Another big choice IHCS has had to make: investing in data.

Bradbury said companies like IHCS need to make data collection and utilization a priority to ensure their partnerships with health systems continue to evolve.

“We’re constantly asking ourselves how to make the complex things easy to understand,” he said. “We really want to understand — within a health plan — their programs, their services and their analytics groups about what slices of data or insights can add value to their programs. We’re in a unique position to do that — and it’s a choice.”

The home care industry, Bradbury told HHCN, is in “the second or third inning” of utilizing data to its fullest potential. There’s also an opportunity to collect data in places that might be outside of the typical places a caregiver might collect it.

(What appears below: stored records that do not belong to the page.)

-- ==== Sys2Proof/Laws/Decode.lean ====
section
/-! SUPPORT. The fields of a request record, and what the encoder does. -/

namespace Sys2Proof

/-- Where each bit of a record comes from (30_encoding.md R80). -/
theorem packRecord_bit (opc : Byte) (a b : Word) (j : Nat) :
    (packRecord opc a b).getLsbD j
      = if j < 32 then b.getLsbD j else if j - 32 < 32 then a.getLsbD (j - 32) else opc.getLsbD (j - 32 - 32) := by
  have e : (packRecord opc a b).getLsbD j = ((opc ++ a : BitVec (8 + 32)) ++ b : BitVec (8 + 32 + 32)).getLsbD j := rfl
  rw [e, BitVec.getLsbD_append, BitVec.getLsbD_append]

@[simp] theorem recordOpc_pack (opc : Byte) (a b : Word) : recordOpc (packRecord opc a b) = opc := by
  apply BitVec.eq_of_getLsbD_eq
  intro i hi
  have h3 : 64 + i - 32 - 32 = i := by omega
  rw [recordOpc, BitVec.getLsbD_extractLsb', decide_eq_true hi, Bool.true_and, packRecord_bit, if_neg (by omega),
    if_neg (by omega), h3]

@[simp] theorem recordOpA_pack (opc : Byte) (a b : Word) : recordOpA (packRecord opc a b) = a := by
  apply BitVec.eq_of_getLsbD_eq
  intro i hi
  have h3 : 32 + i - 32 = i := by omega
  rw [recordOpA, BitVec.getLsbD_extractLsb', decide_eq_true hi, Bool.true_and, packRecord_bit, if_neg (by omega),
    if_pos (by omega), h3]

@[simp] theorem recordOpB_pack (opc : Byte) (a b : Word) : recordOpB (packRecord opc a b) = b := by
  apply BitVec.eq_of_getLsbD_eq
  intro i hi
  rw [recordOpB, BitVec.getLsbD_extractLsb', decide_eq_true hi, Bool.true_and, packRecord_bit, if_pos (by omega),
    Nat.zero_add]

/-- A record is its three fields (30_encoding.md R80). -/
theorem pack_fields (r : Record) : packRecord (recordOpc r) (recordOpA r) (recordOpB r) = r := by
  apply BitVec.eq_of_getLsbD_eq
  intro i hi
  rw [packRecord_bit]
  by_cases h1 : i < 32
  · rw [if_pos h1, recordOpB, BitVec.getLsbD_extractLsb', decide_eq_true h1, Bool.true_and, Nat.zero_add]
  · rw [if_neg h1]
    by_cases h2 : i - 32 < 32
    · have e : 32 + (i - 32) = i := by omega
      rw [if_pos h2, recordOpA, BitVec.getLsbD_extractLsb', decide_eq_true h2, Bool.true_and, e]
    · have h3 : i - 32 - 32 < 8 := by omega
      have e : 64 + (i - 32 - 32) = i := by omega
      rw [if_neg h2, recordOpc, BitVec.getLsbD_extractLsb', decide_eq_true h3, Bool.true_and, e]

/-- The encoder on an operation of the port. -/
theorem encode_request {i : Instr} {c : Byte} (h : codeOf i = (none, c)) (a b : Word) :
    encode i a b = .request (packRecord c a b) := by
  simp [encode, h]

/-- The encoder on a wire encoding. -/
theorem encode_wire {i : Instr} {f : WireFormat} {c : Byte} (h : codeOf i = (some f, c)) (a b : Word) :
    encode i a b = .wire f c := by
  simp [encode, h]

end Sys2Proof
end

“Every time we’re in the home, it’s an opportunity to observe and ask additional questions that are appropriate for the role that we’re there for, but may not be germane to what [they’ve] been hired to do,” Bradbury said. “But there might be questions we know could be really important for the case manager.”

Or for payer partners, he continued.

Data can also be a way to have real-time monitoring of the patient’s overall satisfaction, which is critical in today’s value-based environment where satisfaction is tied to financial gains or losses.

“It’s filling in blind spots,” Bradbury said. “It’s providing different data insights that really are intended to support the health plan strategy.”